● **Exercise**:
Below are the entries. Transcribe exactly the lines from the one with "(if copy then s.notePeer" through the one with "access is due. -/", ends included, and leave out all others.

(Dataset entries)
========================================================================

/-! ### Answers at the source (R295, R309 to R312, R315) -/

/-- The request or write of this device that an answer's tag names. -/
def State.reqFor (s : State) (p : Packet) : Option FabReq := s.fabric.reqs.find? fun r => low 22 r.id == p.tag && r.dst == p.src
def State.writeFor (s : State) (p : Packet) : Option Nat := (s.fabric.writes.find? fun w => low 22 w.id == p.tag && w.dst == p.src).map (·.id)
/-- A read or atomic response: an acquire takes its entry first; the line read is then held at this device's peer home. -/
def responseAct (p : Packet) : M Bool := do
  let s ← get
  match s.reqFor p with
  | none => return false
  | some r =>
    if p.status = 0 then
      if r.acq && (tget s.threads r.th).isSome then acquireRec r.th (recOf p) 6 else pure ()
      if r.atomic || p.src = s.devno || !bitAt p.ext 6 then pure ()
      else
        if (tget s.peerCopies (p.src * 2 ^ 40 + lineOf p.va)).isSome then pure () else sliceRoom (peerSlice (lineOf p.va))
        modify fun s => { s with peerCopies := tset s.peerCopies (p.src * 2 ^ 40 + lineOf p.va) .shared }
    else pure ()
    modify fun s => s.endReq r.id p.status (ofLe p.payload) p.payload
    return false
/-- A device's answer to an invalidation of a line; once all have answered, the region's entry empties when every line is clear (R294, R295). -/
def State.peerAnswered (s : State) (line dev : Nat) : State :=
  let s : State := { s with peerAcks := s.peerAcks.filter fun a => !(a.line == line && a.dev == dev) }
  if s.peerAcks.any (fun a => a.line == line) then s
  else
    let p := s.peer (line / 16)
    let clear := if p.clear.contains line then p.clear else p.clear ++ [line]
    if 16 ≤ clear.length then s.setPeer (line / 16) Peer.empty else s.setPeer (line / 16) { p with clear := clear }
/-- The total of another device's partials is kept for the merge of the line (R288). -/
def State.takePartial (s : State) (line dev : Nat) (b : Bytes) : State :=
  match s.dirOf line with
  | .churn _ _ _ => if b.length = 128 then { s with peerParts := s.peerParts ++ [{ line := line, dev := dev, data := b }] } else s
  | _ => s
/-- Classes 1 and 2 at the source. -/
def answerAct (p : Packet) : M Bool := do
  let s ← get
  match p.kind with
  | 7 | 8 => responseAct p
  | 9 =>
    match s.writeFor p with
    | some id => modify fun s => s.endWrite id p.status
    | none => pure ()
    return false
  | 10 =>
    if s.peerAcks.any (fun a => a.line == lineOf p.va && a.dev == p.src) then modify fun s => s.peerAnswered (lineOf p.va) p.src else pure ()
    return false
  | _ =>
    if s.peerAcks.any (fun a => a.line == lineOf p.va && a.dev == p.src) then
      modify fun s => (s.takePartial (lineOf p.va) p.src p.payload).peerAnswered (lineOf p.va) p.src
    else pure ()
    return false

/-! ### Packets in their order (R283, R354) -/

/-- A packet acts, or waits at its home; one that follows a waiting packet of its line from its source waits behind it. -/
def packetAt (p : Packet) : M Unit := fun s =>
  let behind (q : Packet) : Bool := q.src == p.src && lineOf q.va == lineOf p.va && q.kind < 7 && p.kind < 7
  let wait (s : State) : State := { s with fabric := { s.fabric with stalled := s.fabric.stalled ++ [p] } }
  if s.fabric.stalled.any behind then (.ok (), wait s)
  else match asParty (partyPacket p) (if p.kind < 7 then requestAct p else answerAct p) s with
    | (.ok again, s') => (.ok (), if again then wait s' else s')
    | (.error .hold, s') => (.ok (), wait s')
    | (.error e, s') => (.error e, s')
/-- The packets that wait, tried again in their order. -/
def stalledTick : M Unit := do
  let s ← get
  let l := s.fabric.stalled
  modify fun s => { s with fabric := { s.fabric with stalled := [] } }
  forM' l packetAt
/-- A packet under another kind number, as the event that names its kind takes it. -/
def asKind (p : Packet) (n : Nat) : Packet := { p with kind := n }
def execFabricRead (p : Packet) (s : State) : Host.Outcome State Fault Refusal := runEvent (packetAt (asKind p 0)) s
def execFabricWrite (p : Packet) (s : State) : Host.Outcome State Fault Refusal := runEvent (packetAt (asKind p 1)) s
def execFabricAtomic (p : Packet) (s : State) : Host.Outcome State Fault Refusal := runEvent (packetAt (asKind p 2)) s
def execBulkPiece (p : Packet) (s : State) : Host.Outcome State Fault Refusal := runEvent (packetAt (asKind p 3)) s
def execFabricInvalidate (p : Packet) (s : State) : Host.Outcome State Fault Refusal := runEvent (packetAt (asKind p 5)) s
def execFabricMergeRecall (p : Packet) (s : State) : Host.Outcome State Fault Refusal := runEvent (packetAt (asKind p 6)) s
def execReadResponse (p : Packet) (s : State) : Host.Outcome State Fault Refusal := runEvent (packetAt (asKind p 7)) s
def execAtomicResponse (p : Packet) (s : State) : Host.Outcome State Fault Refusal := runEvent (packetAt (asKind p 8)) s
def execWriteAcknowledgement (p : Packet) (s : State) : Host.Outcome State Fault Refusal := runEvent (packetAt (asKind p 9)) s
def execInvalidateAcknowledgement (p : Packet) (s : State) : Host.Outcome State Fault Refusal := runEvent (packetAt (asKind p 10)) s
def execPartialPacket (p : Packet) (s : State) : Host.Outcome State Fault Refusal := runEvent (packetAt (asKind p 11)) s

/-! ### SC accesses at their homes (R234) -/

/-- The floor that an SC access waits for: the pod floor at its home, or the core's copy of it for the aperture. -/
def State.scFloor (s : State) (a : ScAccess) : Nat := if a.spad then (s.core a.core).floors.pod else s.podFloor
/-- Whether the floor has passed an SC access. -/
def State.scReady (s : State) (a : ScAccess) : Bool := clkLt a.clk (s.scFloor a)
/-- The device of an SC access. -/
def State.scDev (s : State) (a : ScAccess) : Nat := a.reply.elim s.devno (·.src)
/-- The order of stamps: clock, device, core (R232). -/
def State.stampLt (s : State) (a b : ScAccess) : Bool :=
  clkLt a.clk b.clk || (a.clk == b.clk && (s.scDev a < s.scDev b || (s.scDev a == s.scDev b && a.core < b.core)))
/-- What the check of R243 says of an SC access where it is performed, after the one made when it came (DEDUCED, log entry 43): none, or the packet's answer with the conflict, or the trap of a thread's word (R243, R244, R316). Aperture accesses and host memory have no record that is checked. -/
def scCheck (a : ScAccess) : M Bool := do
  let acc := if a.op = .load then 2 else 3
  if a.spad || a.host then return true
  else match a.reply with
    | some p => targetCheck p a.pa true
    | none =>
      raceCheck a.th a.va a.pa true false acc
      return true
/-- An SC access performed: its value, and the record it read. -/
def scAct (a : ScAccess) : M (Nat × WinRec) := do
  let s ← get
  let tag := match a.reply with
    | some p => p.team
    | none => s.tagOf a.team
  let acquires : Bool := a.op != .store && a.reply.isNone && (tget s.threads a.th).isSome
  if a.spad then
    if acquires then acquirePad a.th a.team a.pa a.n 6 else pure ()
    let m := ofLe (s.spadGet a.team a.pa a.n)
    match atomNew a.op (8 * a.n) m a.data a.cmp with
    | none => pure ()
    | some v => modify fun s => (s.spadPut a.team a.pa (leBytes a.n v)).padRecords a.team a.pa a.n tag a.clk (.sync true 6)
    return (atomRet a.op m a.data, WinRec.empty)
  else if a.host then
    let m := ofLe (memGetN s.hostMem a.pa a.n)
    match atomNew a.op (8 * a.n) m a.data a.cmp with
    | none => pure ()
    | some v => modify fun s => s.hostStore a.pa (leBytes a.n v)
    return (atomRet a.op m a.data, WinRec.empty)
  else if (s.cluster (homeCluster a.pa)).faulted && (s.mapOf (lineOf a.pa)).isNone && a.op != .load && a.op != .store then holdM
  else
    let r := s.winRec (lineOf a.pa)
    if acquires then acquireRec a.th r 6 else pure ()
    let v ← homeAtomic a.pa a.n a.op a.data a.cmp tag a.clk (.sync true 6)
    match a.reply with
    | some p =>
      let s ← get
      if a.op == .load && s.copyLeft p (lineOf a.pa) then peerRoom (lineOf a.pa) else pure ()
    | none => pure ()
    return (v, r)
/-- An action whose trap is an answer; a hold stays a hold. -/
def caught {α : Type} (m : M α) : M (Except Stop α) := fun s =>
  match m s with
  | (.ok a, s') => (.ok (.ok a), s')
  | (.error .hold, s') => (.error .hold, s')
  | (.error e, s') => (.ok (.error e), s')
/-- A thread leaves its gang. -/
def State.leaveGang (s : State) (k : Nat) : State :=
  { s with gangs := (s.gangs.map fun e => (e.1, { e.2 with members := e.2.members.filter (· != k), done := e.2.done.filter (· != k) })).filter fun e => !e.2.members.isEmpty }
/-- An SC access whose check fails where it is performed: nothing of its word stands, and its thread takes the exception precisely there (R244). -/
def failSc (a : ScAccess) (e : Stop) : M Unit := do
  modify fun s => (s.leaveGang a.th).modThr a.th fun t =>
    { t with outst := t.outst.filter fun o => o.id != a.oid, varDest := t.varDest.filter fun v => v.oid != a.oid, streams := a.ports }
  match e.info a.pos a.mid with
  | some i => takeTrap a.th i
  | none => pure ()
/-- The access with the least stamp among those whose floor has come is checked, performed and leaves its home; one that must wait for a line holds the others back. -/
def scStep : M Unit := do
  let s ← get
  match minBy s.stampLt (s.scHeld.filter s.scReady) with
  | none => pure ()
  | some a => asParty (partySc a.id) do
    let leave : State → State := fun s => { s with scHeld := s.scHeld.filter fun x => x.id != a.id }
    let c ← caught (scCheck a)
    match c, a.reply with
    | .error e, _ =>
      modify leave
      failSc a e
    | .ok false, some p => modify fun s => (leave s).conflictPacket p a.pa (if a.op = .load then 2 else 3)
    | .ok _, _ =>
      let r ← scAct a
      modify leave
      match a.reply with
      | some p =>
        let load := a.op == .load
        modify fun s =>
          let copy := load && !a.host && s.copyLeft p (lineOf a.pa)
          (if copy then s.notePeer p (lineOf a.pa) else s).respond p (if load then 7 else 8) 0 (leBytes a.n r.1) r.2 (if copy then some (a.pa / 128 * 128) else none)
      | none => modify fun s => s.modOutst a.th a.oid fun o => { o with val := r.1, fixed := true }
/-- SC_PERFORM. -/
def execScPerform (s : State) : Host.Outcome State Fault Refusal := runEvent scStep s
/-- Whether an SC access is due. -/
def State.scDue (s : State) : List Instr := if s.scHeld.any s.scReady then [Instr.scPerform] else []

========================================================================

● **Exercise output**:
          (if copy then s.notePeer p (lineOf a.pa) else s).respond p (if load then 7 else 8) 0 (leBytes a.n r.1) r.2 (if copy then some (a.pa / 128 * 128) else none)
      | none => modify fun s => s.modOutst a.th a.oid fun o => { o with val := r.1, fixed := true }
/-- SC_PERFORM. -/
def execScPerform (s : State) : Host.Outcome State Fault Refusal := runEvent scStep s
/-- Whether an SC access is due. -/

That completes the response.